Heme-Mediated SPI-C Induction Promotes Monocyte Differentiation into Iron-Recycling Macrophages
Author(s) -
Malay Haldar,
Masako Kohyama,
Alex YickLun So,
Wumesh KC,
Xiaodi Wu,
Carlos G. Briseño,
Ansuman T. Satpathy,
Nicole M. Kretzer,
Hisashi Arase,
Namakkal S. Rajasekaran,
Li Wang,
Takeshi Egawa,
Kazuhiko Igarashi,
David Baltimore,
Theresa L. Murphy,
Kenneth M. Murphy
Publication year - 2014
Publication title -
cell
Language(s) - English
Resource type - Journals
SCImago Journal Rank - 26.304
H-Index - 776
eISSN - 1097-4172
pISSN - 0092-8674
DOI - 10.1016/j.cell.2014.01.069
Subject(s) - biology , monocyte , heme , microbiology and biotechnology , macrophage , biochemistry , immunology , in vitro , enzyme
Splenic red pulp macrophages (RPM) degrade senescent erythrocytes and recycle heme-associated iron. The transcription factor SPI-C is selectively expressed by RPM and is required for their development, but the physiologic stimulus inducing Spic is unknown. Here, we report that Spic also regulated the development of F4/80(+)VCAM1(+) bone marrow macrophages (BMM) and that Spic expression in BMM and RPM development was induced by heme, a metabolite of erythrocyte degradation.

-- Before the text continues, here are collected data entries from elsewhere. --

-- ==== Sys2Proof/Machine/Time.lean ====
section
/-! DEFINITION. External time: the tick, the servo, sources, steps and 1PPS (R38 to R47, R59 to R63). -/

namespace Sys2Proof.Machine

/-- The corrections of the last 60 s (R59). -/
def TimeUnit.recent (t : TimeUnit) : List (Nat × Int) := t.corrections.filter fun e => decide (t.up < e.1 + 60000000000)

/-- On a loss of lock the frequency correction of HOLDOVER is the average of what was corrected over the last 60 s of lock, or over the lock where it was
shorter (R59; DESIGN CHOICE, log 122). -/
def TimeUnit.averaged (t : TimeUnit) : TimeUnit :=
  { t with drift := t.recent.foldl (fun a e => a + e.2) 0, driftSpan := min 60000000000 (t.up - t.lockedAt), driftPart := 0 }

/-- A transition of TIME_STATE with its event and HOLDOVER_SINCE (R43, R59). -/
def State.toTimeState (s : State) (v : Nat) : State :=
  if s.rd Od.timeState = v then s
  else
    let s1 := (s.wr Od.timeState v).wr Od.holdoverSince (if v = 3 then time96 s.time.now else 0)
    let t := if v = 3 ∧ s.rd Od.timeState = 2 then s1.time.averaged
      else if v = 2 then { s1.time with lockedOnce := true, lockedAt := s.up, corrections := [] }
      else s1.time
    ({ s1 with time := { t with goodCount := 0, fromFreerun := if v = 1 then s.rd Od.timeState = 0 else t.fromFreerun } }).fireLead 0x140

/-- A source qualifies (R43): FREERUN and HOLDOVER go to ACQUIRING. -/
def State.sourceQualifies (s : State) : State :=
  if s.rd Od.timeState = 0 ∨ s.rd Od.timeState = 3 then s.toTimeState 1 else s

/-- The source is lost (R43). -/
def State.sourceLost (s : State) : State :=
  if s.rd Od.timeState = 2 then s.toTimeState 3
  else if s.rd Od.timeState = 1 then s.toTimeState (if s.time.lockedOnce then 3 else 0)
  else s

/-- The boundary at which a step decided now applies: the first at least two epochs later (R60). -/
def State.stepBoundary (s : State) : Nat :=
  let l := s.epochNs
  (s.ns + 2 * l + (l - 1)) / l

/-- Decide a step (R60). -/
def State.decideStep (s : State) (offset : Int) : State :=
  { s with time := { s.time with decided := some (offset, s.stepBoundary), refused := none, steppedOnce := true, goodCount := 0 } }

/-- Refuse a step beyond STEP_LIMIT (R45): shown in TIME_STEP_PENDING, the time unit back in HOLDOVER or FREERUN. R45 does not say how long the step
may be accepted: it stays pending until another step is decided or refused, whatever is measured in between (DESIGN CHOICE, log 22). -/
def State.refuseStep (s : State) (offset : Int) : State :=
  let back := if s.time.lockedOnce then 3 else 0
  let s1 : State := { s with time := { s.time with refused := some offset, goodCount := 0 } }
  let s2 := (s1.wr Od.timeStepPending (ofSigned 64 (offset / 65536))).wr Od.timeState back
  (if back = 3 ∧ s.rd Od.timeState ≠ 3 then s2.wr Od.holdoverSince (time96 s.time.now) else s2).fireLead 0x142

/-- One measurement of the offset, in 2^-16 ns, by the servo (R43 to R45). -/
def State.measure (s : State) (offset : Int) : State :=
  let s1 := s.wr Od.timeOffset (ofSigned 64 offset)
  let size := offset.natAbs
  if s1.rd Od.timeState = 1 then
    if s1.rd Od.stepThreshold * 65536 < size then
      if s1.rd Od.stepLimit * 65536 < size ∧ ¬ (s1.time.fromFreerun = true ∧ s1.time.steppedOnce = false) then s1.refuseStep offset
      else s1.decideStep offset
    else
      let good := if size ≤ 50 * 65536 then s1.time.goodCount + 1 else 0
      let s2 : State := { s1 with time := { s1.time with slew := offset, goodCount := good } }
      if 16 ≤ good then s2.toTimeState 2 else s2
  else if s1.rd Od.timeState = 2 then
    { s1 with time := { s1.time with slew := offset, corrections := (s1.up, offset) :: s1.time.recent } }
  else s1

/-- What slewing at SLEW_MAX has earned after one more nanosecond, in 2^-16 ns over 10^9 (R44). -/
def State.slewEarned (s : State) : Nat := s.time.slewPart + s.rd Od.slewMax * 65536

/-- Part of an offset that one nanosecond of slewing at SLEW_MAX takes in, in 2^-16 ns (R44). -/
def State.slewPart (s : State) : Int :=
  let most : Int := ((s.slewEarned / 1000000000 : Nat) : Int)
  if s.time.slew < 0 then max s.time.slew (-most) else min s.time.slew most

/-- What the frequency correction of HOLDOVER has earned after one more nanosecond, over its span (R59). -/
def State.driftEarned (s : State) : Int := if s.rd Od.timeState = 3 ∧ s.time.driftSpan ≠ 0 then s.time.driftPart + s.time.drift else s.time.driftPart

/-- One nanosecond of the time-unit clock (DESIGN CHOICE, log 5): once Kindling has started the time unit package time advances, with slewing and in HOLDOVER
with the averaged frequency correction (R43, R44, R59); the hours of service count in Run and Smoulder (R430). -/
def State.advance (s : State) : State :=
  let p := s.slewPart
  let span : Int := (s.time.driftSpan : Int)
  let d := if span = 0 then 0 else s.driftEarned / span
  let moved : TimeUnit :=
    if s.boot.started then
      { s.time with now := (((s.time.now + 65536 : Nat) : Int) + p + d).toNat, slew := s.time.slew - p,
                    slewPart := if s.time.slew = 0 then 0 else s.slewEarned % 1000000000, driftPart := s.driftEarned - d * span }
    else s.time
  { s with time := { moved with up := s.time.up + 1 }
           recov := { s.recov with serviceNs := s.recov.serviceNs + b2n (s.rd Od.powerState ≠ 4) } }

/-- TIME_OFFSET_MEASURE (R43, R44, R45). -/
def execTimeOffsetMeasure (offset : Int) (s : State) : Answer := .next (s.measure offset)

/-- Seconds part of the offset seen at a 1PPS_IN edge whose TAI time is known to be a whole second (R42): the nearest
second, with PPS_IN_DELAY taken off. -/
def State.edgeOffset (s : State) : Int :=
  let delay := toSigned 32 (s.rd Od.ppsInDelay) * 65536
  let sec : Nat := 1000000000 * 65536
  let near := (s.time.now + sec / 2) / sec * sec
  (near : Int) + delay - (s.time.now : Int)

/-- The written time of day applies at an edge (R42): it gives the offset and qualifies the source. -/
def State.applyTod (s : State) (v : Nat) : State :=
  let s1 : State := { s with time := { s.time with tod := none, todKnown := true } }
  s1.sourceQualifies.measure ((ofTime96 v : Int) + toSigned 32 (s.rd Od.ppsInDelay) * 65536 - (s.time.now : Int))

/-- PPS_IN_EDGE (R42, R43): the edge on the host die whose inputs the master uses is timed; a pending TOD_SET whose edges have
come applies; otherwise a known time of day gives a measurement. -/
def execPpsInEdge (h : Nat) (s : State) : Answer :=
  if h ≠ s.time.master then .next s
  else
    let s1 : State := { s with time := { s.time with lastEdge := some s.up, missedPps := 0 } }
    if s.rd Od.timeSource ≠ 2 then .next s1
    else
      match s.time.tod with
      | some (v, edges) =>
        if edges ≤ 1 then .next (s1.applyTod v)
        else .next { s1 with time := { s1.time with tod := some (v, edges - 1) } }
      | none => if s.time.todKnown then .next (s1.sourceQualifies.measure s1.edgeOffset) else .next s1

/-- PPS_IN_MISSED (R43): the third missed edge in a row is the loss of the source. -/
def execPpsInMissed (s : State) : Answer :=
  if s.rd Od.timeSource ≠ 2 then .next s
  else
    let n := s.time.missedPps + 1
    let s1 : State := { s with time := { s.time with missedPps := n } }
    if 3 ≤ n then .next s1.sourceLost else .next s1

/-- Package time of the first byte of a frame that arrives on port `n` now, with TS_RX_ADJUST added (R38, R78). -/
def State.rxStamp (s : State) (n : Nat) : Nat := ((s.time.now : Int) + toSigned 32 (s.rd Od.tsRxAdjust (portInst n))).toNat

/-- PTP_MESSAGE_RX (R41, R43, R64, R78): the message is time-stamped and passed to the Keeper on its own path, with the asymmetry correction of its link;
when the Keeper has a PTP master selected, the source qualifies. -/
def execPtpMessageRx (n : Nat) (masterSelected : Bool) (s : State) : Answer :=
  withLane s n <|
    if s.rd Od.ptpPortEnable (portInst n) = 0 then s
    else
      let s1 := s.emit (.ptp n (time96 (s.rxStamp n)) (toSigned 32 (s.rd Od.ptpAsymmetry (portInst n))))
      if masterSelected ∧ s.rd Od.timeSource = 1 then s1.sourceQualifies else s1

/-- PTP_ANNOUNCE_TIMEOUT (R43, R59). -/
def execPtpAnnounceTimeout (s : State) : Answer :=
  if s.rd Od.timeSource = 1 then .next s.sourceLost else .next s

/-- FREQ_SOURCE_LOST (R43): the frequency source is gone or beyond 50 ppm. -/
def execFreqSourceLost (s : State) : Answer :=
  if s.rd Od.freqSource ≠ 0 then .next s.sourceLost else .next s

/-- Timers after a change of package time (R398): the next expiry is the first START + k * PERIOD after the new time; a forward
step fires each armed timer once for what it skipped. -/
def State.retimeTimers (s : State) (forward : Bool) : State :=
  s.events.timers.foldl (fun t e =>
    let d := e.1 / 16
    let k := e.1 % 16
    let start := ofTime96 (s.rd Od.timerStart (dieInst d) k) / 65536
    let period := s.rd Od.timerPeriod (dieInst d) k
    let ns := t.ns
    let t1 := if forward ∧ e.2 ≤ ns then t.fire d (0x180 + k) else t
    if period = 0 then
      if e.2 ≤ ns then
        ({ t1 with events := { t1.events with timers := sparseErase t1.events.timers e.1 } }).wr Od.timerArm 0 (dieInst d) k
      else t1
    else
      let next := if ns < start then start else start + ((ns - start) / period + 1) * period
      { t1 with events := { t1.events with timers := sparsePut t1.events.timers e.1 next } }) s

/-- TIME_STEP (R60 to R62): at its boundary a decided step moves package time on all dies; forward the counter jumps, backward
it is held. The gates of a commit whose epoch is skipped show their rows from the next boundary on (R61). -/
def execTimeStep (s : State) : Answer :=
  match s.time.decided with
  | none => .next s
  | some (offset, b) =>
    if s.time.epoch < b then .next s
    else
      let now := ((s.time.now : Int) + offset).toNat
      let e := now / 65536 / s.epochNs
      let back := decide (e < s.time.epoch)
      let late := s.sched.changes.filter fun c => decide (c.epoch ≤ e)
      let s0 := late.foldl (fun (t : State) c => match c.commits with
        | some set => t.moveGates set c.epoch (e + 1)
        | none => t) s
      let s1 : State :=
        { s0 with time := { s.time with now := now, epoch := max e s.time.epoch, held := back, decided := none, slew := 0 },
                  ctrs := { s.ctrs with stepAt := some (now / 65536) } }
      .next (((s1.wr Od.timeStepPending 0).emit (.timeStep offset)).retimeTimers (decide (0 < offset)) |>.fireLead 0x143)

/-- SCHEDULE_MSG (R49): a die has taken an accepted change and acknowledges it. -/
def execScheduleMsg (d order : Nat) (s : State) : Answer :=
  withDie s d
    ({ s with sched := { s.sched with changes := s.sched.changes.map fun (c : Change) =>
        if c.order = order ∧ ¬ d ∈ c.acked then { c with acked := c.acked ++ [d] } else c } }.emit
      (.control d (s.rd Od.leadDie) 2 [order]))

/-- Whether a die has not acknowledged a pending change that was accepted 24 µs ago or longer (R49). -/
def State.ackOverdue (s : State) (d : Nat) : Bool :=
  s.sched.changes.any fun c => !c.acked.contains d && decide (c.accepted + 24000 ≤ s.up)

/-- DIE_ACK_TIMEOUT (R49, R428): a die that has not acknowledged a change within 24 µs of its acceptance is fenced. -/
def execDieAckTimeout (d : Nat) (s : State) : Answer := withDie s d (if s.ackOverdue d then s.fence d 1 else s)

/-- The instant in ns that the 1PPS_OUT functions see: package time less PPS_OUT_OFFSET (R63). -/
def State.ppsInstant (s : State) : Nat := ((s.ns : Int) - toSigned 32 (s.rd Od.ppsOutOffset)).toNat

/-- The epoch whose boundary EPOCH_MARKER sees (R63). -/
def State.ppsEpoch (s : State) : Nat := s.ppsInstant / s.epochNs

/-- PPS_OUT_PULSE (R63, R496): the pin goes high on the holder's function, for 100 ms or 1 µs. R63 does not say from where the n-th boundaries are counted:
they are those whose epoch number PPS_OUT_DIVIDER divides (DESIGN CHOICE, log 123). -/
def execPpsOutPulse (s : State) : Answer :=
  let f := s.rd Od.ppsOutFunction
  let high := fun (ns : Nat) (t : State) => ({ t with time := { t.time with ppsHigh := some (t.up + ns) } }).emit (.pin 1 1)
  if f = 1 then .next (high 100000000 s)
  else if f = 2 then
    let s1 : State := { s with time := { s.time with ppsMark := s.ppsEpoch } }
    .next (if s.ppsEpoch % s.rd Od.ppsOutDivider = 0 then high 1000 s1 else s1)
  else .next s

end Sys2Proof.Machine
end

Pathologic hemolysis induced loss of RPM and BMM due to excess heme but induced Spic in monocytes to generate new RPM and BMM. Spic expression in monocytes was constitutively inhibited by the transcriptional repressor BACH1. Heme induced proteasome-dependent BACH1 degradation and rapid Spic derepression. Furthermore, cysteine-proline dipeptide motifs in BACH1 that mediate heme-dependent degradation were necessary for Spic induction by heme. These findings are the first example of metabolite-driven differentiation of a tissue-resident macrophage subset and provide new insights into iron homeostasis.